On Nov 15, 2008, at 5:34 PM, JforJames at aol.com wrote:

> I didn't have a chance to read the whole piece till yesterday, and  
> it looks like I'm of the minority viewpoint, but I think that Paglia  
> did a good job defending the poems she picked for her anthology.  
> Opinion is all critics have in the end...there is no proof as I said  
> today after reading the piece: http://ursprache.blogspot.com/
> She laid out her opinions on poetry quite nicely, I thought. (And  
> she's obviously not intimidated or held hostage to careerist  
> niceties so much that she's dissuaded from expressing displeasure at  
> 'name poets'. Which I find refreshing.)
> The other thing I think this piece points to is how much the  
> 'anthology pieces' we know come to us as received icons.

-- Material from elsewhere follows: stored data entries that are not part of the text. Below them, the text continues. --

/-- A vector unit, VCU k of a cluster (R28). -/
structure VcuId where
  cluster : Fin 2048
  k : Fin 4
  deriving DecidableEq, Repr

/-- A scalar unit, SCU k of a cluster (R28). -/
structure ScuId where
  cluster : Fin 2048
  k : Fin 4
  deriving DecidableEq, Repr

/-- A unit that runs tensor instructions: MU, MCU or VCU, local index 0 to 19 (R28, R268). -/
structure TuId where
  cluster : Fin 2048
  idx : Fin 20
  deriving DecidableEq, Repr

/-- A unit that can send messages: local index 0 to 23 (R199). -/
structure SenderId where
  cluster : Fin 2048
  idx : Fin 24
  deriving DecidableEq, Repr

/-- A function of a port; function 0 is the PF (R383). -/
structure FnId where
  port : Fin 8
  fn : Fin 128
  deriving DecidableEq, Repr

/-- Who makes a register access (R539, R542). -/
inductive Requester where
  | keeper
  | fn (f : FnId)
  | board
  deriving DecidableEq, Repr

/-- The register space an access names: a management space offset (R535) or an offset of a function's BAR0 (R383). -/
inductive RegAddr where
  | mgmt (off : Nat)
  | bar0 (f : FnId) (off : Nat)
  deriving DecidableEq, Repr

/-- The conditions of `cmp` and `cmpi`, codes 0 to 7 in this order (R297). -/
inductive Cond where
  | eq | ne | lt | le | ltu | leu | gt | ge
  deriving DecidableEq, Repr

/-- The functions of `pop`, codes 0 to 6 in this order (R297). -/
inductive PopFn where
  | and | or | xor | andNot | notA | set1 | set0
  deriving DecidableEq, Repr

/-- The queue of a `qrecv`: immediate, or bits 5 to 0 of a register (R297, R562). -/
inductive QSrc where
  | imm (q : Fin 64)
  | reg (ra : Fin 32)
  deriving DecidableEq, Repr

/-- A rectangle of quads (R305, R392): top-left quad, width and height. -/
structure Region where
  qx : Nat
  qy : Nat
  qw : Nat
  qh : Nat
  deriving DecidableEq, Repr

/-- One movement of a flit inside the stream fabric (R215, R216, R222, R225). -/
inductive FlitMove where
  /-- unit output channel `ch` of local unit `u` into the circuit's buffer -/
  | fromUnit (u : Fin 20) (ch : Fin 2)
  /-- output `k` of steering element `e` into the circuit's buffer -/
  | fromElem (e : Fin 8) (k : Fin 2)
  /-- a chain lane's flit to the consumer's input queue -/
  | lane (n : Fin 4)
  /-- the buffer before a fork into the branch buffers -/
  | fork (circ : Fin 64)
  /-- branch `b` over its link in slot `slot` to the next switch -/
  | link (circ : Fin 64) (b : Fin 4) (slot : Fin 16)
  /-- branch `b` into a unit's input queue -/
  | toUnit (circ : Fin 64) (b : Fin 4)
  deriving DecidableEq, Repr

/-- One movement of a control bit (R223). -/
inductive BitMove where
  /-- predicate port of an SCU to the control buffer of its switch -/
  | fromPort (scu : Fin 4) (port : Fin 2)
  /-- a control buffer over a link in a control slot -/
  | link (circ : Fin 16) (slot : Fin 16)
  deriving DecidableEq, Repr

/-- A queue of the stream fabric, as a spill record names it (R240). -/
inductive QueueRef where
  | buf (b : Fin 64)
  | inq (u : Fin 20) (ch : Fin 2)
  | ctl (i : Fin 16)
  deriving DecidableEq, Repr

/-- Where a daymark token is met (R314). -/
inductive DaymarkAt where
  | circuit (circ : Fin 64)
  | unit (u : Fin 20) (ch : Fin 2)
  | elem (e : Fin 8) (input : Fin 2)
  deriving DecidableEq, Repr

/-- One movement of a packet (R252): an injection at cluster `c` (`n` below 6: more flits of the packet in injection in
class n; else candidate n - 6 begins: 8 x local index + entry of a send buffer, or 192 + index in the router's outbox), or
a hop of the flit at the head of an input buffer (mesh position, input side 0 north, 1 east, 2 south, 3 west, 4 local;
class 0 to 5). -/
inductive Hop where
  | inject (c : Fin 2048) (n : Nat)
  | move (px : Fin 64) (py : Fin 34) (side : Fin 5) (cls : Fin 6)
  deriving DecidableEq, Repr

/-- The result of retraining a stack (R526). -/
inductive RetrainResult where
  | good | failedTwice
  deriving DecidableEq, Repr

/-- The response code of a PCIe page response (R353), with whether the new translation allows the access. -/
inductive PriCode where
  | success (addr : Nat) (allowed : Bool)
  | invalidRequest
  | responseFailure
  deriving DecidableEq, Repr

/-- Where an SPDM request arrives: DOE of a port's PF, or I3C (R487). -/
inductive SpdmPath where
  | doe (p : Fin 8)
  | i3c
  deriving DecidableEq, Repr

/-- A debug token as presented (R495). -/
structure Token where
  magic : BitVec 32
  dev : BitVec 512
  nonce : BitVec 64
  ttl : BitVec 32
  perms : BitVec 32
  sig : BitVec 4096
  deriving DecidableEq, Repr

/-- A Keeper firmware image as written to a flash slot (R481, R520). -/
structure FwImage where
  version : BitVec 32
  svn : BitVec 16
  bytes : List Byte
  sig : BitVec 4096
  deriving DecidableEq, Repr

/-- What the third computation of an audit agrees with (R474). -/
inductive ThirdResult where
  | firstPartner | auditedUnit | neither
  deriving DecidableEq, Repr

/-- The supply monitored by a level: the input, or the rail of a die (R505). -/
inductive Rail where
  | input
  | die (d : Fin 8)
  deriving DecidableEq, Repr

/-- A supply level that can clear (R505). -/
inductive Level where
  | warning | doubt
  deriving DecidableEq, Repr

/-- What the boot's hardware steps find (R480): the root key check, the PUF, the signed records, the stacks that fail
training, the physical clusters newly failed in BIST, and whether the tables can be restored. -/
structure BootResult where
  rootKeyOk : Bool
  pufOk : Bool
  recordsOk : Bool
  badStacks : List (Fin 20)
  badClusters : List (Fin 2176)
  tablesOk : Bool
  measureOk : Bool
  deriving DecidableEq, Repr

/-- How the I3C endpoint takes its dynamic address (R555). -/
inductive I3cAssign where
  | entdaa
  | setdasa (static : BitVec 7)
  deriving DecidableEq, Repr
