/-! ### Errors -/

/-- An error record (R437). -/
structure ErrRec where
  time : Nat := 0
  boot : Nat := 0
  unit : Nat := 0xFFFF
  sector : Nat := 0
  sv : Bool := false
  cv : Bool := false
  context : Nat := 0
  cls : Nat
  sev : Nat
  opk : Bool := false
  inj : Bool := false
  step : Nat := 0
  op : Nat := 0
  cause : Nat
  status : Nat := 0
  temp : Int := 0
  mv : Nat := 0
  akind : Nat := 0
  addr : Nat := 0
  syndrome : Nat := 0
  rep : Nat := 1
  pcl : Nat := 0
  aux : Nat := 0
  lseq : Nat := 0
  fn : Option Nat := none
  deriving DecidableEq, Repr

/-- Corrected errors of one class and cause at one unit, counted from the first (R439): when the first came, how many further
ones, and the latest. -/
structure CorrRun where
  start : Nat
  count : Nat := 0
  latest : ErrRec
  deriving DecidableEq, Repr

/-- Whether the run is that of a unit, class and cause. -/
def CorrRun.about (c : CorrRun) (unit cls cause : Nat) : Bool := c.latest.unit == unit && c.latest.cls == cls && c.latest.cause == cause

/-- The device log, its collector and the `ERR` block (R458 to R462). -/
structure Err where
  log : Tab ErrRec := []
  wr : Nat := 0
  rd : Nat := 0
  ovf : Nat := 0
  dropped : Nat := 0
  collector : List ErrRec := []
  held : List ErrRec := []
  alert : Bool := false
  halted : Bool := false
  tablesLost : Bool := false
  resets : Nat := 0
  cause : Nat := 0
  again : Nat := 0
  trigCause : Nat := 0
  firstValid : Bool := false
  first : Option ErrRec := none
  injUnit : Nat := 0
  injKind : Nat := 0
  injOffset : Nat := 0
  arm : Bool := false
  coalesce : List CorrRun := []
  resetTimes : List Nat := []
  deriving DecidableEq, Repr

/-- The audit block and the Keeper's audit tables (R468 to R479). -/
structure Aud where
  floor : Nat := 1000
  watchN : Nat := 8
  taken : Nat := 0
  skipped : Nat := 0
  clean : Nat := 0
  mismatch : Nat := 0
  unitBad : Nat := 0
  partnerBad : Nat := 0
  both : Nat := 0
  noThird : Nat := 0
  crcMm : Nat := 0
  watch : Nat := 0
  sect : Tab Nat := []
  samples : List Sample := []
  pending : List Nat := []
  watches : Tab Nat := []
  events : Tab Nat := []
  cleanMarks : Tab Nat := []
  runs : Tab (List (Nat × Nat × Nat × List Nat)) := []
  rot : Tab Nat := []
  reports : List Nat := []
  deriving DecidableEq, Repr

/-! ### Security, identity, flash -/

/-- A firmware slot of the flash (R481). -/
structure FwSlot where
  version : Nat := 0
  svn : Nat := 0
  digest : BitVec 512 := 0
  good : Bool := false
  failed : Bool := false
  deriving DecidableEq, Repr

/-- The module flash: what survives loss of input power (R485, R453). `helper` is the helper data of the PUF (R483), `retired` the
logical clusters that no lightship was left for (R25). -/
structure Flash where
  slotA : FwSlot := { good := true }
  slotB : FwSlot := {}
  inForce : Nat := 0
  trialSlot : Option Nat := none
  floor : Nat := 0
  counter : Nat := 0
  boot : Nat := 0
  grade : Nat := 0
  shipFailed : List Nat := []
  failed : List Nat := []
  consumed : List Nat := []
  pcRetired : List (Nat × Nat) := []
  stacksRetired : List Nat := []
  swaps : Nat := 0
  fwUpdates : Nat := 0
  serial : Nat := 0
  devDigest : BitVec 512 := 0
  helper : BitVec 512 := 0
  retired : List Nat := []
  deriving DecidableEq, Repr

/-- An SPDM session (R487) and where it ends. -/
structure Session where
  id : Nat
  path : SpdmPath
  deriving DecidableEq, Repr

/-- The `SEC` block and the sessions (R487 to R498). `wrapKey` and `recordKey` are the keys in Keeper SRAM that come from the PUF
(R483). -/
structure Sec where
  wrapKey : Option (BitVec 256) := none
  recordKey : Option (BitVec 512) := none
  idOk : Bool := false
  version : Nat := 0
  svn : Nat := 0
  digest : BitVec 512 := 0
  runSlot : Nat := 0
  unlocked : Bool := false
  tokenDigest : BitVec 512 := 0
  perms : Nat := 0
  ttlEnd : Nat := 0
  nonce : Option (BitVec 64) := none
  nonceAt : Nat := 0
  bootMs : Nat := 0
  failStep : Nat := 0
  serialOk : Bool := false
  sessions : List Session := []
  nextSes : Nat := 0
  grants : List Grant := []
  i3cAddr : Option Nat := none
  deriving DecidableEq, Repr

/-! ### Power and thermal -/

/-- The state of a die's supply and temperature (R515), and its frame counter (R213). -/
structure Die where
  tj : Int := 0
  tjHigh : Int := 0
  railLow : Nat := 0
  railWarn : Bool := false
  railDoubt : Bool := false
  frame : Nat := 0
  cyc10 : Nat := 0
  step : Nat := 0
  deriving DecidableEq, Repr
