-- ==== Sys2Proof/Machine/Queue.lean ====
section
/-!
DEFINITION. Message queues (spec/06): ring placement, headers, combining, the checks of R200 and what a sender learns.
-/

namespace Sys2Proof.Machine

/-! ### Elements as bytes (R38) -/

/-- Element bit patterns as bytes; 4-bit elements are packed two to a byte, the lower index in the low half. -/
def packEls (bits : Nat) : List Nat → List Byte
  | [] => []
  | [a] => if bits = 4 then [BitVec.ofNat 8 (a % 16)] else toBytes (bits / 8) a
  | a :: b :: t =>
    if bits = 4 then BitVec.ofNat 8 (a % 16 + 16 * (b % 16)) :: packEls bits t
    else toBytes (bits / 8) a ++ packEls bits (b :: t)

/-- The first `n` element bit patterns of a byte string. -/
def unpackEls (bits : Nat) (l : List Byte) : Nat → List Nat
  | 0 => []
  | n + 1 =>
    if bits = 4 then
      (upto 0 (n + 1)).map (fun i => (((l.getD (i / 2) 0).toNat) >>> (4 * (i % 2))) % 16)
    else ofBytes (l.take (bits / 8)) :: unpackEls bits (l.drop (bits / 8)) n

/-! ### Rings (R193 to R197) -/

/-- Ring bytes by size code (R193); 0 for a reserved code. -/
def ringBytes (code : Nat) : Nat := if 1 ≤ code ∧ code ≤ 9 then 4096 * 2 ^ (code - 1) else 0

/-- A length rounded up to a multiple of 64. -/
def up64 (n : Nat) : Nat := (n + 63) / 64 * 64

/-- Free space of a ring (R193). -/
def Queue.free (q : Queue) : Nat :=
  let size := ringBytes q.size
  if q.wp = q.rp then size - 64 else (q.rp + 2 * size - q.wp - 64) % size

/-- The rows of the table of R196. -/
inductive Placing where
  | oversize
  | atWp
  | atZero
  | withPad
  | holdBack
  deriving DecidableEq, Repr

/-- Where a message of `len` bytes with header goes (R196). -/
def Queue.placing (q : Queue) (len : Nat) : Placing :=
  let size := ringBytes q.size
  let len' := up64 len
  if size < len + 64 then .oversize
  else if len' ≤ size - q.wp ∧ len' ≤ q.free then .atWp
  else if q.wp = q.rp ∧ size - q.wp < len' then .atZero
  else if q.wp ≠ q.rp ∧ size - q.wp < len' ∧ (size - q.wp) + len' ≤ q.free then .withPad
  else .holdBack

/-- A ring message header (R194). -/
def ringHeader (length sender ctx seq tag : Nat) (pad fog comb : Bool) : Nat :=
  length % 2 ^ 16 + sender % 2 ^ 16 * 2 ^ 16 + ctx % 2 ^ 12 * 2 ^ 32 + seq % 2 ^ 16 * 2 ^ 48 + tag % 2 ^ 8 * 2 ^ 64
    + b2n pad * 2 ^ 72 + b2n fog * 2 ^ 73 + b2n comb * 2 ^ 74

/-- What a ring takes in: a message or a combining result. -/
structure RingMsg where
  payload : List Byte
  fog : Bool
  sender : Nat
  ctx : Nat
  tag : Nat
  comb : Bool
  deriving DecidableEq, Repr

/-- The ranges of the home MU that a placement writes (offset, length), the header of a PAD record among them; none when it writes
nothing. -/
def Queue.placeRanges (q : Queue) (len : Nat) : List (Nat × Nat) :=
  match q.placing len with
  | .atWp => [(q.base + q.wp, len)]
  | .atZero => [(q.base, len)]
  | .withPad => [(q.base + q.wp, 16), (q.base, len)]
  | .oversize | .holdBack => []

/-- Place a message in a ring that has room (R195, R196): the queue's new pointers and the home MU's bytes. The header
fields of a PAD record other than `pad` are zero (log 17). -/
def State.ringPlace (s : State) (mu : Nat) (q : Queue) (m : RingMsg) : State × Queue :=
  let len := 16 + m.payload.length
  let hdr := toBytes 16 (ringHeader len m.sender m.ctx q.seq m.tag false m.fog m.comb)
  let bytes := hdr ++ m.payload
  let fogs := List.replicate 16 false ++ List.replicate m.payload.length m.fog
  let size := ringBytes q.size
  match q.placing len with
  | .atWp =>
    (s.muWritePlain mu (q.base + q.wp) bytes fogs, { q with wp := (q.wp + up64 len) % size, seq := (q.seq + 1) % 65536 })
  | .atZero =>
    (s.muWritePlain mu q.base bytes fogs, { q with rp := 0, wp := up64 len % size, seq := (q.seq + 1) % 65536 })
  | .withPad =>
    let s := s.muWritePlain mu (q.base + q.wp) (toBytes 16 (ringHeader 0 0 0 0 0 true false false)) []
    (s.muWritePlain mu q.base bytes fogs, { q with wp := up64 len % size, seq := (q.seq + 1) % 65536 })
  | _ => (s, q)

/-- Whether a write of `rp` is legal (R197): a multiple of 64 between `rp` and `wp` in ring order. -/
def Queue.rpOk (q : Queue) (v : Nat) : Bool :=
  let size := ringBytes q.size
  (v % 64 == 0) && decide (v < size) && decide ((v + size - q.rp) % size ≤ (q.wp + size - q.rp) % size)

/-- A queue in ring or combining mode. -/
def Queue.isRing (q : Queue) : Bool := q.mode == .ring || q.mode == .combining

/-- Whether a queue holds an entry or a message. -/
def Queue.holds (q : Queue) : Bool := if q.isRing then q.wp != q.rp else !q.entries.isEmpty

/-- Ready for `qsel` (R203): it holds something, or is closed and empty. -/
def Queue.ready (q : Queue) : Bool := q.holds || !q.opened

/-- Close a queue (R202): a combining queue discards its partial sums. -/
def Queue.close (q : Queue) : Queue :=
  if q.mode = .off then q
  else if q.mode = .combining then { q with opened := false, accs := [], senders := [], combFog := false, result := none }
  else { q with opened := false }

/-! ### Combining (R205 to R207) -/

/-- Bytes of a contribution. -/
def Queue.contribBytes (q : Queue) : Nat := q.nElem * (fmtBits q.cfmt / 8)

/-- Add a contribution's elements (R206). -/
def Queue.addContribution (q : Queue) (payload : List Byte) : List Acc :=
  let els := unpackEls (fmtBits q.cfmt) payload q.nElem
  (upto 0 q.nElem).map (fun i =>
    let a := q.accs.getD i {}
    let x := els.getD i 0
    if fmtInt q.cfmt then a.addInt (decodeInt q.cfmt x) else a.add (decodeFloat q.cfmt x))

/-- The result of a complete round: each element rounded once into the output format (R206). -/
def Queue.combResult (q : Queue) (accs : List Acc) : List Byte :=
  packEls (fmtBits q.ofmt) (accs.map (fun a => (convert q.ofmt q.rmode (if fmtInt q.cfmt then a.intVal else a.val)).1))

/-- Place a held result if the ring has room, and begin the next round (R207). -/
def State.placeResult (s : State) (mu : Nat) (q : Queue) : State × Queue :=
  match q.result with
  | none => (s, q)
  | some r =>
    let m : RingMsg := { payload := r.payload, fog := r.fog, sender := r.sender, ctx := r.ctx, tag := 0, comb := true }
    match q.placing (16 + r.payload.length) with
    | .holdBack => (s, q)
    | .oversize => (s, q)
    | _ => s.ringPlace mu { q with result := none, accs := [], senders := [], combFog := false } m

/-! ### The checks of R200 -/

/-- The outcome of a message at its receiver. -/
inductive MsgOutcome where
  | accepted
  | refused (status : Nat)
  | senderFails (status cause : Nat)
  | held
  deriving DecidableEq, Repr

/-- Status codes (R442). -/
def stOK : Nat := 0x0000
def stNotRun : Nat := 0x0001
def stContextFault : Nat := 0x0002
def stFoggedOutput : Nat := 0x0003
def stVoltageDoubt : Nat := 0x0004
def stTimeout : Nat := 0x0005
def stOverflow : Nat := 0x0006
def stVerifyReject : Nat := 0x0007
def stSpillExhausted : Nat := 0x0008
def stQueueClosed : Nat := 0x0009
def stWindowClosed : Nat := 0x000A
def stPageFault : Nat := 0x000B
def stSdcSuspect : Nat := 0x000C
def stDeviceReset : Nat := 0x000D
def stSlotEmpty : Nat := 0x000E
def stStaleToken : Nat := 0x000F
def stRegionNotQuiet : Nat := 0x0010
def stOversize : Nat := 0x0011
def stFoggedControl : Nat := 0x0012

/-- Whether a payload fits a queue, by its mode (R200). -/
def Queue.fits (q : Queue) (n : Nat) : MsgOutcome :=
  match q.mode with
  | .register => if n ≤ 8 then .accepted else .refused stOversize
  | .ring => if q.placing (16 + n) = .oversize then .refused stOversize else .accepted
  | .combining => if n = q.contribBytes then .accepted else .senderFails stContextFault 0x07
  | .off => .refused stQueueClosed

/-- Whether there is space, and for a combining queue a contributor not yet counted (R200, R207). -/
def Queue.space (q : Queue) (n sender : Nat) : Bool :=
  match q.mode with
  | .register => decide (q.entries.length < 32)
  | .ring => q.placing (16 + n) != .holdBack
  | .combining => q.result.isNone && !q.senders.contains sender
  | .off => false

/-- The outcome of a message at a queue whose context is `own` (R200). -/
def Queue.check (q : Queue) (own : Option Nat) (m : Msg) : MsgOutcome :=
  if q.mode = .off ∨ q.opened = false then .refused stQueueClosed
  else if !(own == some m.ctx || (q.otherOk && q.otherCtx == m.ctx)) then .senderFails stContextFault 0x07
  else if m.fog && own != some m.ctx then .senderFails stFoggedOutput 0x05
  else match q.fits m.payload.length with
    | .accepted => if q.space m.payload.length m.sender then .accepted else .held
    | o => o

/-- What an accepted message does to its queue and, for rings, to the home MU (R191, R192, R196, R206). -/
def State.accept (s : State) (scu : Nat) (m : Msg) : State :=
  let mu := homeMu scu
  let u := s.scu scu
  let q := u.queue m.queue
  match q.mode with
  | .register =>
    let e : QEntry := { data := BitVec.ofNat 64 (ofBytes m.payload), tag := m.tag, fog := m.fog }
    s.setScu scu (u.setQueue m.queue { q with entries := q.entries ++ [e] })
  | .ring =>
    let (s, q) := s.ringPlace mu q { payload := m.payload, fog := m.fog, sender := m.sender, ctx := m.ctx, tag := m.tag, comb := false }
    s.setScu scu ((s.scu scu).setQueue m.queue q)
  | .combining =>
    let accs := q.addContribution m.payload
    let senders := q.senders ++ [m.sender]
    let fog := q.combFog || m.fog
    if senders.length < q.contrib then
      s.setScu scu (u.setQueue m.queue { q with accs := accs, senders := senders, combFog := fog })
    else
      let r : HeldResult := { payload := q.combResult accs, fog := fog, sender := m.sender, ctx := m.ctx }
      let (s, q) := s.placeResult mu { q with accs := accs, senders := senders, combFog := fog, result := some r }
      s.setScu scu ((s.scu scu).setQueue m.queue q)
  | .off => s

/-- Bytes of a combining result with its header. -/
def Queue.resultLen (q : Queue) : Nat := 16 + q.nElem * (fmtBits q.ofmt / 8)

/-- The ranges of the home MU that a message writes now: none when it is not accepted, or is a contribution that does not complete its
round. -/
def State.acceptRanges (s : State) (scu : Nat) (m : Msg) : List (Nat × Nat) :=
  let q := (s.scu scu).queue m.queue
  match q.check (s.ownerOf (clusterOf scu)) m with
  | .accepted =>
    (match q.mode with
    | .ring => q.placeRanges (16 + m.payload.length)
    | .combining => if q.senders.length + 1 < q.contrib then [] else q.placeRanges q.resultLen
    | _ => [])
  | _ => []

/-- The opcode that sent a message from a unit, and whether it is a scalar one: QSEND of a tensor unit, `qsend` of a scalar unit; none for a
message that no instruction sent (R437). -/
def sendOp (g : Nat) : Nat × Bool := if localOf g < 20 then (0x50, false) else if localOf g < 24 then (0x32, true) else (0, false)

/-- The context of a message's sender fails (R200, R201). -/
def State.failSender (s : State) (m : Msg) (status cause : Nat) : State :=
  s.failCtx m.ctx status { unit := m.sender, cls := 5, sev := 3, cause := cause, op := (sendOp m.sender).1, opk := (sendOp m.sender).2 }

/-- Offer a message to its receiving SCU: the outcome, and the state after it (R200). A context that a row makes fail
fails at once (R433). -/
def State.offer (s : State) (m : Msg) : State × MsgOutcome :=
  let u := s.scu m.unit
  match (u.queue m.queue).check (s.ownerOf (clusterOf m.unit)) m with
  | .accepted => ((s.accept m.unit m).progress (clusterOf m.unit), .accepted)
  | .senderFails st ca => (s.failSender m st ca, .senderFails st ca)
  | o => (s, o)

/-! ### What a sender learns (R199, R201) -/

/-- The send buffer of a unit (local index 0 to 19 in a tensor unit, 20 to 23 in an SCU). -/
def State.sendBuf (s : State) (gid : Nat) : List SendEntry :=
  if localOf gid < 20 then (s.tu gid).send else (s.scu gid).send
def State.setSendBuf (s : State) (gid : Nat) (l : List SendEntry) : State :=
  if localOf gid < 20 then s.setTu gid { s.tu gid with send := l } else s.setScu gid { s.scu gid with send := l }

/-- The index of the first entry, in state `st`, of a message to a queue. -/
def findEntry (l : List SendEntry) (unit queue : Nat) (st : SendState) : Option Nat :=
  l.findIdx? (fun e => e.msg.unit == unit && e.msg.queue == queue && e.state == st)

/-- A refusal reaches the send status of an SCU; the context fails when the message's `fou` is set (R201). -/
def State.sendRefused (s : State) (gid : Nat) (e : SendEntry) (status : Nat) : State :=
  let scu := gidOf (clusterOf gid) e.scu
  let u := s.scu scu
  let s := s.setScu scu { u with lastStatus := status, lastUnit := e.msg.unit, lastQueue := e.msg.queue, undeliv := sat32 u.undeliv 1 }
  if e.msg.fou then s.failSender e.msg status 0x0C else s

/-! ### Addresses and issue queues shared by scalar and tensor instructions -/

/-- Whether a queue address and tag may be sent to (R189, R192); local indices 26 to 31 are treated under R31. -/
def State.addrOk (s : State) (unit queue tag : Nat) : Bool :=
  let l := localOf unit
  if 20 ≤ l ∧ l ≤ 23 then !(tag == 0xFF && ((s.scu unit).queue queue).mode == .register) else decide (26 ≤ l)

/-- The issue queue of local index `i` of a cluster: a tensor unit's, or the stream switch's for 24 (R182). -/
def State.issueQ (s : State) (c i : Nat) : List Issued := if i = 24 then (s.sw c).iq else (s.tu (gidOf c i)).iq
def State.setIssueQ (s : State) (c i : Nat) (l : List Issued) : State :=
  if i = 24 then s.setSw c { s.sw c with iq := l } else s.setTu (gidOf c i) { s.tu (gidOf c i) with iq := l }

end Sys2Proof.Machine
end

> The poems are not questioned. Not interrogated. They were taught to  
> as 'canonical' or a certain poetry interest group
>  has 'vested' them and they go on, living-dead zombie poems pushed  
> forward through time without question,
> Finnegan
>
>
> -----Original Message-----
> From: TheOldMole <Opus40-01 at opus40.org>
> Sent: Tue, 11 Nov 2008 10:08 pm
> Subject: [New-Poetry] Camlle Paglia explains how she saved poetry
>
> http://www.bu.edu/arion/Paglia16-2.html
>
> I was shocked and disappointed by what I found. Poem after poem, wh  
> en approached from the perspective of the general audience rather  
> than that of academic criticism, shrank into inconsequence or  
> pretension. Or poets whom I fondly remembered from my college and  
> graduate school studies turned out to have produced impressive  
> bodies of serious work but no single poem that could stand up as an  
> artifact to the classic poems elsewhere in the book. The ultimate  
> standard that I applied in my selection process was based on William  
> Butler Yeats’ “The Second Coming,” a masterpiece of sinewy modern  
> English.
>
> Ezra Pound, because of his generous mentoring of and vast influence  
> on other poets (such as T. S. Eliot and William Carlos Williams),  
> should have been automatically included in /Break, Blow, Burn/. But  
> to my dismay, I could not find a single usable Pound poem—just a  
> monotonous series of showy, pointless, arcane allusions to prior  
> literature. The equally influential W. H. Auden was high on my  
> original list. But after reviewing Auden’s collected pxoetry, I was  
> stunned to discover how few of his poems can stand on their own in  
> today’s media-saturated cultural climate.